Поняв темпоральную суть волнового развития, мы поймем и принцип организации времени, диктуемый инерцией времени. Принцип акцентной ритмики, предполагающий возможность потенциально бесконечного членения темпорального потока на кратные отрезки, представляется противоположностью принципу волнового развития, предполагающему непрерывность и нерасчленимость потока в рамках данной волны. Эти условные рамки определяются:

1. Началом волны - импульсом энергии, который приводит в действие волну, несущую этот импульс;

2. Диссипацией - непрерывным рассеянием энергии и переходом ее в иное качество во взаимодействии с материалом, сопротивляющимся ей в процессе развертывания волны.

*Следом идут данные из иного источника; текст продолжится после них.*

-- ==== Sys2Proof/Laws/PerInstr.lean ====
section
/-! SUPPORT. What holds of every instruction as syntax, one lemma per constructor: its word is one of 32 bits. -/

namespace Sys2Proof.Laws

/-- A field below some bits takes as many more. -/
theorem snoc_lt {k m hi : Nat} (x : BitVec k) (h : hi < 2 ^ m) : snoc hi x < 2 ^ (m + k) := by
  unfold snoc
  have h1 : hi * 2 ^ k + 2 ^ k ≤ 2 ^ m * 2 ^ k := by
    rw [← Nat.succ_mul]; exact Nat.mul_le_mul_right _ h
  rw [Nat.pow_add]; exact lt_of_lt_of_le (Nat.add_lt_add_left x.isLt _) h1

/-- The bits of an encoding fit one word (R25). -/
def Fits.Statement (i : Instr) : Prop := encodeNat i < 2 ^ 32
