theorem test_decode_copies : Decode wordsCopies := by
  unfold wordsCopies
  repeat refine ⟨rfl, ?_⟩
  trivial

noncomputable def wordsMatrix : List (Word × Instr) :=
  [(0xAC3CDB20, .mma 3 1 38 1 44 32), (0xAC79D98D, .mmaP 3 1 14 1 38 13), (0xACA00000, .mzero 2),
   (0xACE72018, .mdrain 2 1 50 24), (0xAD3ACCA3, .mdrainT 3 2 44 50 35), (0xAD400000, .mtake), (0xAD600000, .mtakeF),
   (0xAD800000, .mgive), (0xADC96700, .zld 2 5 1 14), (0xAE122F00, .zst 4 8 1 30)]

theorem test_decode_matrix : Decode wordsMatrix := by
  unfold wordsMatrix
  repeat refine ⟨rfl, ?_⟩
  trivial

noncomputable def wordsRetrieval : List (Word × Instr) :=
  [(0xB00EE000, .rfam 1 55), (0xB05A3BE4, .rprobe 3 17 55 50), (0xB08B550D, .rins 1 26 42 13),
   (0xB0DE7C89, .rdel 3 51 57 9), (0xB11DC40C, .rmove 3 46 4 12), (0xB14DFB40, .rgath 13 31 26),
   (0xB193A5C0, .rstat 2 29 11 4)]

theorem test_decode_retrieval : Decode wordsRetrieval := by
  unfold wordsRetrieval
  repeat refine ⟨rfl, ?_⟩
  trivial

noncomputable def wordsTriggers : List (Word × Instr) :=
  [(0xB41A3000, .watch 26 12), (0xB4495000, .unwatch 9 20), (0xB4959004, .wstat 21 36 4), (0xB4DA6340, .qpost 26 24 52),
   (0xB5341800, .claim 26 6), (0xB5408980, .rinit 34 6)]

theorem test_decode_triggers : Decode wordsTriggers := by
  unfold wordsTriggers
  repeat refine ⟨rfl, ?_⟩
  trivial

noncomputable def wordsSystem : List (Word × Instr) :=
  [(0xB8254170, .sysrd 37 1047), (0xB84F42E0, .syswr 15 1070), (0xB8800000, .tretR), (0xB8A00000, .tretS),
   (0xB8C677B0, .lease 6 29 59), (0xB923D800, .unlease 35 54), (0xB9779000, .tlbinv 55 36),
   (0xB9BC7400, .ctxkill 60 29), (0xB9C00000, .halt), (0xBA260000, .wfe 38), (0xBA548800, .signal 20 34),
   (0xBAA78C00, .preempt 39 35), (0xBAD783F0, .rbld 23 32 63)]

theorem test_decode_system : Decode wordsSystem := by
  unfold wordsSystem
  repeat refine ⟨rfl, ?_⟩
  trivial

noncomputable def wordsHints : List (Word × Instr) :=
  [(0xFC364C6A, .hintImm 3558506), (0xFC400002, .hintOrd 2), (0xFC800004, .hintScope 4), (0xFCC00001, .hintCache 1),
   (0xFD000002, .hintSched 2), (0xFD480000, .hintBnd 8)]

theorem test_decode_hints : Decode wordsHints := by
  unfold wordsHints
  repeat refine ⟨rfl, ?_⟩
  trivial

/-! ### Small states -/

/-- n bytes of a number placed at a local address. -/
def put (s : State) (a n x : Nat) : State := s.setCells (cellsAt a (leBytes n x))

/-- The state after reset, and control core 0 as it issues in it. -/
def sC : State := State.reset
def iC : Issue := { g := Gang.resident, k := 0, sp := Split.start 0x01000000 (BitVec.allOnes 32) 0, act := BitVec.allOnes 32 }

/-- The gang of control core 0 after a change, alone in the machine; how it issues. -/
def sG (g : Gang) : State := { State.reset with gangs := [{ g with id := 0 }] }
def iG (g : Gang) (sp : Split) : Issue := { g := { g with id := 0 }, k := 0, sp, act := sp.mask }

/-- Control core 0 with its split changed. -/
def gS (f : Split → Split) : Gang := { Gang.resident with splits := [some (f iC.sp), none, none, none] }
def sS (f : Split → Split) : State := sG (gS f)
def iS (f : Split → Split) : Issue := iG (gS f) (f iC.sp)
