-- ==== Sys2Proof/Machine/Tab.lean ====
section
/-! DEFINITION. Sparse tables: a list of (key, value) pairs with strictly rising keys. A table with a default value
lists no entry equal to the default, so equal tables are equal data. -/

namespace Sys2Proof.Machine

/-- A sparse table. -/
abbrev Tab (α : Type) := List (Nat × α)

/-- The entry at key k. -/
def Tab.find? {α : Type} : Tab α → Nat → Option α
  | [], _ => none
  | (k', v) :: t, k => if k = k' then some v else Tab.find? t k

/-- The table with the entry at key k set to v, keys kept rising. -/
def Tab.insert {α : Type} : Tab α → Nat → α → Tab α
  | [], k, v => [(k, v)]
  | (k', v') :: t, k, v =>
    if k < k' then (k, v) :: (k', v') :: t
    else if k = k' then (k, v) :: t
    else (k', v') :: Tab.insert t k v

/-- The table without an entry at key k. -/
def Tab.erase {α : Type} : Tab α → Nat → Tab α
  | [], _ => []
  | (k', v') :: t, k => if k = k' then t else (k', v') :: Tab.erase t k

/-- The entry at key k, or the default d. -/
def Tab.get {α : Type} (d : α) (t : Tab α) (k : Nat) : α := (Tab.find? t k).getD d

/-- Set key k to v in a table with default d. -/
def Tab.put {α : Type} [DecidableEq α] (d : α) (t : Tab α) (k : Nat) (v : α) : Tab α :=
  if v = d then Tab.erase t k else Tab.insert t k v

/-- Change the entry at key k of a table with default d. -/
def Tab.update {α : Type} [DecidableEq α] (d : α) (t : Tab α) (k : Nat) (f : α → α) : Tab α :=
  Tab.put d t k (f (Tab.get d t k))

/-- Change the entry at key k where there is one. -/
def Tab.modify {α : Type} (t : Tab α) (k : Nat) (f : α → α) : Tab α :=
  match Tab.find? t k with
  | some v => Tab.insert t k (f v)
  | none => t

/-- Every key of the table is above b, and the keys rise strictly. -/
def Tab.risingFrom {α : Type} : Nat → Tab α → Bool
  | _, [] => true
  | b, (k, _) :: t => decide (b ≤ k) && Tab.risingFrom (k + 1) t

/-- The keys of the table rise strictly. -/
def Tab.rising {α : Type} (t : Tab α) : Bool := Tab.risingFrom 0 t

/-- No entry equals the default. -/
def Tab.noDefault {α : Type} [DecidableEq α] (d : α) (t : Tab α) : Bool := t.all fun e => decide (e.2 ≠ d)

/-- The canonical form of a table with default d. -/
def Tab.wf {α : Type} [DecidableEq α] (d : α) (t : Tab α) : Bool := Tab.rising t && Tab.noDefault d t

/-- The keys in rising order. -/
def Tab.keys {α : Type} (t : Tab α) : List Nat := t.map Prod.fst

/-- Keep the entries that satisfy p. -/
def Tab.keep {α : Type} (t : Tab α) (p : Nat → α → Bool) : Tab α := t.filter fun e => p e.1 e.2

/-- Change every listed entry. -/
def Tab.mapVals {α : Type} (t : Tab α) (f : Nat → α → α) : Tab α := t.map fun e => (e.1, f e.1 e.2)

/-- The first key satisfying p. -/
def Tab.findKey? {α : Type} (t : Tab α) (p : Nat → α → Bool) : Option Nat :=
  (List.find? (fun e => p e.1 e.2) t).map Prod.fst

/-- The least natural below n that is no key of the table. -/
def Tab.firstFree? {α : Type} (t : Tab α) (n : Nat) : Option Nat :=
  (List.range n).find? fun k => (Tab.find? t k).isNone

end Sys2Proof.Machine
end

3. Концом волны - исчерпанием ее энергетического потенциала, растраченного на диссипационные процессы.

Само развертывание волны в пространстве и времени определяется характером и условиями диссипации. Можно представить, как растекается по гальке морская волна, хлынувшая на берег: движение растекающейся воды определяется сложным рельефом гальки, законом тяготения, сопротивляемостью материала, силой волны и другими факторами. Проведем условную аналогию со временем в вокальном дыхании: время «растекается» стихийно и равномерно в зависимости от конфигурации условий: рельефа (интервалов мелодии), закона тяготения (расхода дыхания), сопротивления материала (задействование вокального аппарата в вибрации), силы волны (глубины дыхания) и т.д.

Эта конфигурация и будет определять вокальное время, ощущаемое нами как естественное, стихийное, «свободное» (от стабилизирующих факторов, например - от акцентного членения). Создание преград «растеканию волны» - задержек, продлений и других способов нарушения постепенного расхода дыхания - воспринимается, как искусственность, разрушающая естественную красоту пения. Вспомним, как неприятно звучит голос певца, когда ему не удается согласовать объем дыхания с длиной фразы, - несмотря на то, что допеть фразу до конца ему удается практически всегда.

4.

Развитие бельканто на протяжении второй половины XVIII века проходило в рамках квалитативного мышления - постольку, поскольку вся система новоевропейского языка, с его организацией ладогармонических и ритмических сопряжений, неразрывно связана с возможностью кратного членения. Специфически вокальная выразительность, с ее поэзией непрерывности, не вписывается в полной мере в эту систему сопряжений, являясь в известной степени самостоятельной выразительной системой. Однако оперный мелос не мог не быть данью квалитативному мышлению - постольку, поскольку существовал общеевропейский мелодический стиль, единый в своих закономерностях и для вокальной, и для инструментальной музыки. Тем не менее, квантитативные черты присутствовали как в ряде стилевых признаков оперного мелоса, так и во многочисленных импровизационных элементах - фиоритурах и каденциях, которыми певцы обильно уснащали свои партии[2].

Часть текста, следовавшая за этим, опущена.